Every line of the records below from the line with "(s.agenda = .event" up to and including the line with "u.mod.power = .starting" must be reproduced exactly, and no line outside that range.

(Stored data entries)
[Start of section]
/-- Log entry 2, with R226, R442, R447: a turn of a routine runs the micro-op of its slot, a turn of an interface its oldest command, an event its step,
each on the tile the turn names; after a fatal error no turn but VD 0's reset does anything. With no turn left the clocks go on: CYCLE counts a
compute cycle, TIME a tick every 15 of them, or every 7.5 halved, or every step while the compute clock stands (log entry 47); ALIGN compares the TIMEs of two
compute cycles, and the budget of a running gang counts one (R28, R29, R331, R394, R482). Where recovery has accepted an image, the module resets then (R488, log
entry 43): the accepted image and what flash holds stay, and the start of the module comes first. -/
def Obligations.TurnsAndClocks : Prop :=
  ∀ (s : State) (p : Nat) (t : Turn) (rest : List Turn) (i : Instr) (vd : BitVec 8) (c : Cmd) (cs : List Cmd) (mc : MCallSnap) (r : MRun) (n : Nat),
    (s.mod.power ≠ .fatal →
      (s.agenda = .micro p :: rest → p < 512 → runCall (focusOn p s).tile.eng = some (mc, r) →
        decodeMicro (smGet 0 (focusOn p s).tile.mem.rstore r.upc) = some i → step s = keepAgenda rest (exec i (focusOn p s)))
      ∧ (s.agenda = .serve vd :: rest → (getVd vd s).cmdq = c :: cs → step s = keepAgenda rest (exec (commandInstr vd c) s))
      ∧ (s.agenda = .event p i :: rest → p < 512 → step s = keepAgenda rest (exec i (focusOn p s)))
      ∧ (s.agenda = .health n :: rest → step s = keepAgenda rest (exec (.healthRecord n) s)))
      ∧ (s.mod.power = .fatal → s.agenda = t :: rest → t ≠ .event 0 (.functionLevelReset 0) → step s = .next { s with agenda := rest })
      ∧ (s.agenda = [] → s.mod.power = .recovery → s.mod.rstat = .accepted → ∃ u, step s = .next u ∧ u.mod.power = .starting
        ∧ u.mod.fw = s.mod.fw ∧ u.mod.blob = s.mod.blob ∧ u.mem.flash = s.mem.flash ∧ u.mem.lines = [] ∧ u.agenda.head? = some (.event 0 .moduleStart)
        ∧ ∀ vd, (getVd vd u).tstate = .unlocked)
      ∧ (s.agenda = [] → ¬(s.mod.power = .recovery ∧ s.mod.rstat = .accepted) → ∃ u, step s = .next u ∧ u.mem.dmem = s.mem.dmem ∧ u.mem.hmem = s.mem.hmem ∧ u.flume = s.flume
        ∧ (s.mod.power = .fatal → u.tile.mem = s.tile.mem ∧ u.mem = s.mem)
        ∧ (clockRuns s.mod = false → u.mod.cycle = s.mod.cycle ∧ u.mod.time = s.mod.time + 1 ∧ u.mod.prevTime = s.mod.prevTime)
        ∧ (clockRuns s.mod = true → u.mod.cycle = s.mod.cycle + 1 ∧ u.mod.prevTime = s.mod.cycTime ∧ u.mod.cycTime = u.mod.time
          ∧ ((getBind n u).state = .running → (getBind n u).runc = (getBind n s).runc + 1)
          ∧ (let n := s.mod.sub + if s.mod.div then 4 else 2
             (n < 30 → u.mod.time = s.mod.time ∧ u.mod.sub = n) ∧ (30 ≤ n → u.mod.time = s.mod.time + 1 ∧ u.mod.sub = n - 30))))

/-! ## Translation, storage and records -/

/-- R366 to R372, R374, R376, R378, R379, R470 to R472, R476, R478: a miss is walked and its entry filled; a descriptor completes, once the accesses through
what it drops are performed, by dropping every entry of its target that overlaps its range, and its token is written; a current page-in and a
current page-out end as the Skidder's moves end, and a transfer that is no longer current is counted in STALE with flash unchanged; a cold page
begins to move out under write-block, with its place on flash reserved, unless the storage queue is full, flash has no room, a scope group table or a part of
LPDDR6 that belongs to no device lies there, or the module is in Doldrums; it is cold once its context's age has passed since a cluster last filled a
translation of it, and where none has, since the definition (log entry 107). -/
def Obligations.TranslationSteps : Prop :=
  ∀ (s s' : State) (c : Nat) (vd : BitVec 8) (va : Word) (write : Bool) (e : TlbEnt) (pa : Nat) (leaf : Word) (x : InvWait)
    (xs : List InvWait) (k : Skid) (n ctx : Nat) (cx : Session),
    (s.mod.power ≠ .doldrums → va.toNat < 0xFFFFC0000000 → mayRun (getVd vd s) = true →
        ((getCluster c s).tlb.find? fun e => e.vd == vd && e.base ≤ va.toNat && decide (va.toNat < e.base + e.size)) = none →
        walk vd va.toNat s = (.leaf e pa leaf, s') → e.res ≠ 2 →
        exec (.pageWalk c vd va write) s = .next (tlbFill c e s') ∧ (getCluster c (tlbFill c e s')).tlb.head? = some e)
      ∧ ((getVd vd s).invq = x :: xs →
        let through := accessThrough (invTarget x.desc) (invRange x.desc).1 (invRange x.desc).2 s
        let t := (sysWrite (invTarget x.desc) (invDone x.desc) (toBytes 8 x.desc.w3.toNat) true
            (invApply x.desc (modVd vd (fun v => { v with invq := xs }) s))).2
        (through = true → exec (.invalidationComplete vd) s = .next s)
          ∧ (through = false → (getVd (invTarget x.desc) t).snaphold = (getVd (invTarget x.desc) s).snaphold →
            exec (.invalidationComplete vd) s = .next t)
          ∧ (invKind x.desc = 0 → ∀ c, ∀ e ∈ (getCluster c (invApply x.desc s)).tlb, e.vd = invTarget x.desc → 2 ^ 48 ≤ e.base ∨ e.base + e.size = 0)
          ∧ (invKind x.desc = 1 → ∀ c, ∀ e ∈ (getCluster c (invApply x.desc s)).tlb, e.vd = invTarget x.desc →
              invHi x.desc ≤ e.base ∨ e.base + e.size ≤ invLo x.desc))
      ∧ ((getVd vd s).skid[n]? = some k →
        let through := accessThrough vd k.va (k.va + k.size) s
        (skidCurrent (getVd vd s) k = true → k.into = true → exec (.skidderTransferEnd vd n) s = .next (finishPageIn vd k s))
          ∧ (k.into = false → through = true → exec (.skidderTransferEnd vd n) s = .next s)
          ∧ (skidCurrent (getVd vd s) k = true → k.into = false → through = false →
            exec (.skidderTransferEnd vd n) s = .next (finishPageOut vd k s))
          ∧ (skidCurrent (getVd vd s) k = false → k.into = true ∨ through = false → ∃ u, exec (.skidderTransferEnd vd n) s = .next u
            ∧ (getVd vd u).stale = (getVd vd s).stale + 1 ∧ u.mem.flash = s.mem.flash))
      ∧ (((getVd vd s).skid.find? fun k => k.into && skidCurrent (getVd vd s) k && decide (k.va ≤ va.toNat ∧ va.toNat < k.va + k.size)) = some k →
        exec (.flashPageIn vd va) s = .next (finishPageIn vd k s))
      ∧ (((getVd vd s).sess.find? fun y => y.id.toNat == ctx && decide (y.base ≤ va.toNat ∧ va.toNat < y.base + y.bytes)) = some cx →
        (ringFull vd 3 1 s = true ∨ s.mod.power = .doldrums → exec (.coldPageOut vd ctx va) s = .next s)
        ∧ (pageCold (getVd vd s) cx e.base e.size s.mod.time = true → (getVd vd s).tstate ≠ .error → ringFull vd 3 1 s = false → s.mod.power ≠ .doldrums →
        walk vd va.toNat s = (.leaf e pa leaf, s') → e.res = 0 → e.size ≤ 65536 → (getVd vd s).skid.any (·.leafPa == pa) = false →
        let n := handleFor e.size s'
        4096 * n + e.size ≤ flashBytes → meetsScopes s' e.addr e.size = false → ownable e.addr e.size = true →
        exec (.coldPageOut vd ctx va) s = .next (modVd vd (fun v => { v with skid := v.skid ++
            [{ va := e.base, pa := e.addr, size := e.size, into := false, leafPa := pa, leaf := leaf, gen := cx.gen, bybind := false
               ctx := some cx.id, handle := n }] })
          (onMemSys (fun m => { m with nextHandle := n + e.size / 4096 })
            (dropRange vd e.base (e.base + e.size) (devWrite vd pa (toBytes 8 (leafWb leaf true).toNat) s'))))))

/-- R396, R397, R466, R467, R471, R489: a record is written at its ring's prod slot where there is room, is counted as lost where it may be, and otherwise
waits; a snapshot that is due, once the atomics past their port are performed (log entry 65), takes the next number, or is counted as skipped while two are unreleased; a record that a full queue drops, a page moved
in, a threshold or a health record, is queued, or dropped with overrun counted; a health record that is due is queued so for VD 0. At which step a health
record is posted, and so what its TIME field holds, is log entry 45. -/
def Obligations.RecordsAndSnapshots : Prop :=
  ∀ (s : State) (vd : BitVec 8) (q : BitVec 2) (r : Rec) (rs : List Rec) (unit : Nat),
    let v := getVd vd s
    let e := v.eq[q.toNat]'q.isLt
    (v.recs[q.toNat]'q.isLt = r :: rs → v.tstate ≠ .error → ringSet e = true →
        (ringUsed (ringHeader e) s + r.slots.length ≤ 2 ^ ringK e →
          exec (.eventRecordPost vd q) s = .next (recordGone vd q r (ringPut (ringHeader e) (ringK e) r.slots s)))
        ∧ (2 ^ ringK e < ringUsed (ringHeader e) s + r.slots.length →
          (r.drops = false → exec (.eventRecordPost vd q) s = .next s)
          ∧ (r.drops = true → exec (.eventRecordPost vd q) s =
            .next (hostWrite (ringHeader e + 12) 4 ((readB s.mem.hmem (ringHeader e + 12) 4 + 1) % 2 ^ 32) (recordGone vd q r s)))))
      ∧ (v.recs[q.toNat]'q.isLt = r :: rs → v.tstate ≠ .error → ringSet e = false →
        exec (.eventRecordPost vd q) s = .next (modVd vd (fun v => { v with eqdrop := v.eqdrop + 1 }) (recordGone vd q r s)))
      ∧ (atomicOut vd s = true → exec (.snapshot vd) s = .next s)
      ∧ (snapDue v s.mod.time = true → v.tstate ≠ .error → atomicOut vd s = false →
        (2 ≤ v.snaps.length → ∃ u, exec (.snapshot vd) s = .next u ∧ (getVd vd u).snapskip = v.snapskip + 1 ∧ (getVd vd u).snaps = v.snaps)
        ∧ (v.snaps.length < 2 → ∃ u, exec (.snapshot vd) s = .next u ∧ (getVd vd u).snapNo = v.snapNo + 1
          ∧ (getVd vd u).snaps = v.snaps ++ [{ num := v.snapNo + 1, copies := [] }] ∧ (getVd vd u).dirty = []
          ∧ (getVd vd u).snapAt = s.mod.time))
      ∧ (s.mod.healthDue.contains unit = false → exec (.healthRecord unit) s = .next s)
      ∧ (s.mod.healthDue.contains unit = true → ∃ u, exec (.healthRecord unit) s = .next u ∧ u.mod.healthDue.contains unit = false
        ∧ (smGet (0, 0) u.mod.health unit).1 = (smGet (0, 0) u.mod.health unit).2
        ∧ (ringFull 0 3 1 s = true → (getVd 0 u).recs = (getVd 0 s).recs ∧ let h := ringHeader (getVd 0 s).eq[3]
          u.mem = (hostWrite (h + 12) 4 ((readB s.mem.hmem (h + 12) 4 + 1) % 2 ^ 32) s).mem)
        ∧ (ringFull 0 3 1 s = false → ∃ w b, (getVd 0 u).recs[3] = (getVd 0 s).recs[3] ++ [w] ∧ w.drops = true
          ∧ w.slots = [b] ∧ b.extractLsb' 0 8 = 0x40 ∧ b.extractLsb' 192 64 = s.mod.time ∧ b.extractLsb' 112 16 = BitVec.ofNat 16 unit))
      ∧ ∀ (n : Fin 4) (x : BitVec 256),
        let d := queueOrDrop vd n x s
        let h := ringHeader v.eq[n]
        (ringFull vd n 1 s = true → d = hostWrite (h + 12) 4 ((readB s.mem.hmem (h + 12) 4 + 1) % 2 ^ 32) s)
          ∧ (ringFull vd n 1 s = false → (getVd vd d).recs[n] = v.recs[n] ++ [{ slots := [x], drops := true }] ∧ d.mem = s.mem)

/-! ## Gangs -/

/-- R386, R388 to R394, R419, R423: the Yarder binds a ready job that it may choose to an empty slot; a bound record whose region is free, and whose raft ids no published half renames, starts, every
tile running from address 0 with the registers of a launch; a gang is halted for a ready job of higher priority only: at once where the Flume is
idle, else at the next lap boundary or in time for the earliest deadline of those jobs, an earlier plan never put off; a slice that is over and that nobody wants is renewed, otherwise the gang halts,
under la at a lap boundary; a span of waiting ages its job. The round robin among equals, the place of a scope group
table, the wait for a raft's name and the rectangle made of several, for one ready job and for each of several, are log entries 29, 32, 88 and 92. -/
def Obligations.GangsAreBoundStartedAndHalted : Prop :=
  ∀ (s s1 s2 : State) (slot : Nat) (vd : BitVec 8) (stream : BitVec 16) (c0 r0 : BitVec 3) (st : StreamSt) (q : Ready) (j : Job)
    (i : Image) (bs : List Byte),
    let b := getBind slot s
    let halts (u : State) : Prop := (getBind slot u).state = .halting ∧ (getBind slot u).halt = true
        ∧ ∀ p ∈ gangTiles b, (getTile p s).ctl.run = .running → (getTile p u).ctl.haltReq = true
    (mayRun (getVd vd s) = true → (getVd vd s).streams.find? (·.num == stream) = some st → readyOf vd st s = some q → q.slot = none → headJob st = some j →
        imageOf vd j.image s = some i → inGrid c0.toNat r0.toNat q.w q.h = true → powered s.mod = true → admitted s q = true →
        mayChoose s q = true → slot < 64 → b.state = .empty →
        ∃ u, exec (.yarderBind slot vd stream c0 r0) s = .next u ∧ u.mod.power = .active
          ∧ getBind slot u = newBind vd st j i c0.toNat r0.toNat (activate s) ∧ u.mod.chosen = s.mod.chosen + 1)
      ∧ (b.state = .bound → b.resume = false → s.mod.power = .active → mayRun (getVd b.vd s) = true → regionFree b s = true →
        imageOf b.vd b.image s = some i → namesStand s.flume b.vd i = true → startCause b i s = (none, s1) → sysRead b.vd b.mbox 512 s1 = (some bs, s2) →
        (getVd b.vd (firstTotal b s2)).snaphold = (getVd b.vd s2).snaphold →
        ∃ u, exec (.gangStart slot) s = .next u ∧ (getBind slot u).state = .running ∧ (getBind slot u).start = u.mod.time
          ∧ (getBind slot u).runc = 0
          ∧ ∀ k, k < 8 * b.w * b.h → let t := getTile (tileOf b k) u
            t.ctl.run = .running ∧ t.ctl.pc = 0 ∧ t.regs = {} ∧ t.place.slot = some slot)
      ∧ (∀ qs, b.state = .running → preemptors slot s = qs → qs ≠ [] →
        let p := planHalts s qs b
        let now := topLen s.flume = 0 ∨ ∃ d, p.haltBy = some d ∧ d ≤ s.mod.time.toNat
        (∀ x, x ∈ qs ↔ x ∈ readyJobs s ∧ preempts s b x = true) ∧ (∀ x ∈ qs, b.prio < x.prio)
          ∧ (∀ x ∈ qs, ∀ d, x.due = some d → ∃ d', p.haltBy = some d' ∧ d' ≤ latestHalt s b d)
          ∧ (b.planned = false → qs = [q] → p.due = q.due ∧ p.haltBy = q.due.map (latestHalt s b))
          ∧ (∀ d, b.planned = true → b.haltBy = some d → ∃ d', p.haltBy = some d' ∧ d' ≤ d)
          ∧ ∃ u, exec (.haltRequest slot) s = .next u ∧ (getBind slot u).due = p.due ∧ (now → halts u)
            ∧ (¬now → (getBind slot u).state = .running ∧ (getBind slot u).planned = true ∧ (getBind slot u).haltBy = p.haltBy))
      ∧ (b.state = .running → preemptors slot s = [] →
        (∀ d, b.haltBy = some d → d ≤ s.mod.time.toNat → ∃ u, exec (.haltRequest slot) s = .next u ∧ halts u)
        ∧ ((∀ d, b.haltBy = some d → s.mod.time.toNat < d) → exec (.haltRequest slot) s = .next s))
      ∧ (b.state = .running → sliceOver b s.mod.time = true →
        (wanted (sliceDone slot s) slot b b.base = none → exec (.sliceEnd slot) s = .next (sliceRenewed slot s))
        ∧ (wanted (sliceDone slot s) slot b b.base = some q → ∃ u, exec (.sliceEnd slot) s = .next u ∧ (getBind slot u).due = q.due
          ∧ (b.la = true ∧ topLen s.flume ≠ 0 → (getBind slot u).state = .running ∧ (getBind slot u).planned = true)
          ∧ (b.la = false ∨ topLen s.flume = 0 → halts u)))
      ∧ ((getVd vd s).streams.find? (·.num == stream) = some st → readyOf vd st s = some q → q.slot = none → headJob st = some j →
        j.agedAt.toNat + qSlice (getVd vd s) ≤ s.mod.time.toNat →
        exec (.priorityAgeing vd stream) s = .next (modJob vd stream j.gen (agedJob j (qSlice (getVd vd s))) s))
[End of section]
[RESPONSE TO THIS TASK]:
      ∧ (s.agenda = .event p i :: rest → p < 512 → step s = keepAgenda rest (exec i (focusOn p s)))
      ∧ (s.agenda = .health n :: rest → step s = keepAgenda rest (exec (.healthRecord n) s)))
      ∧ (s.mod.power = .fatal → s.agenda = t :: rest → t ≠ .event 0 (.functionLevelReset 0) → step s = .next { s with agenda := rest })
      ∧ (s.agenda = [] → s.mod.power = .recovery → s.mod.rstat = .accepted → ∃ u, step s = .next u ∧ u.mod.power = .starting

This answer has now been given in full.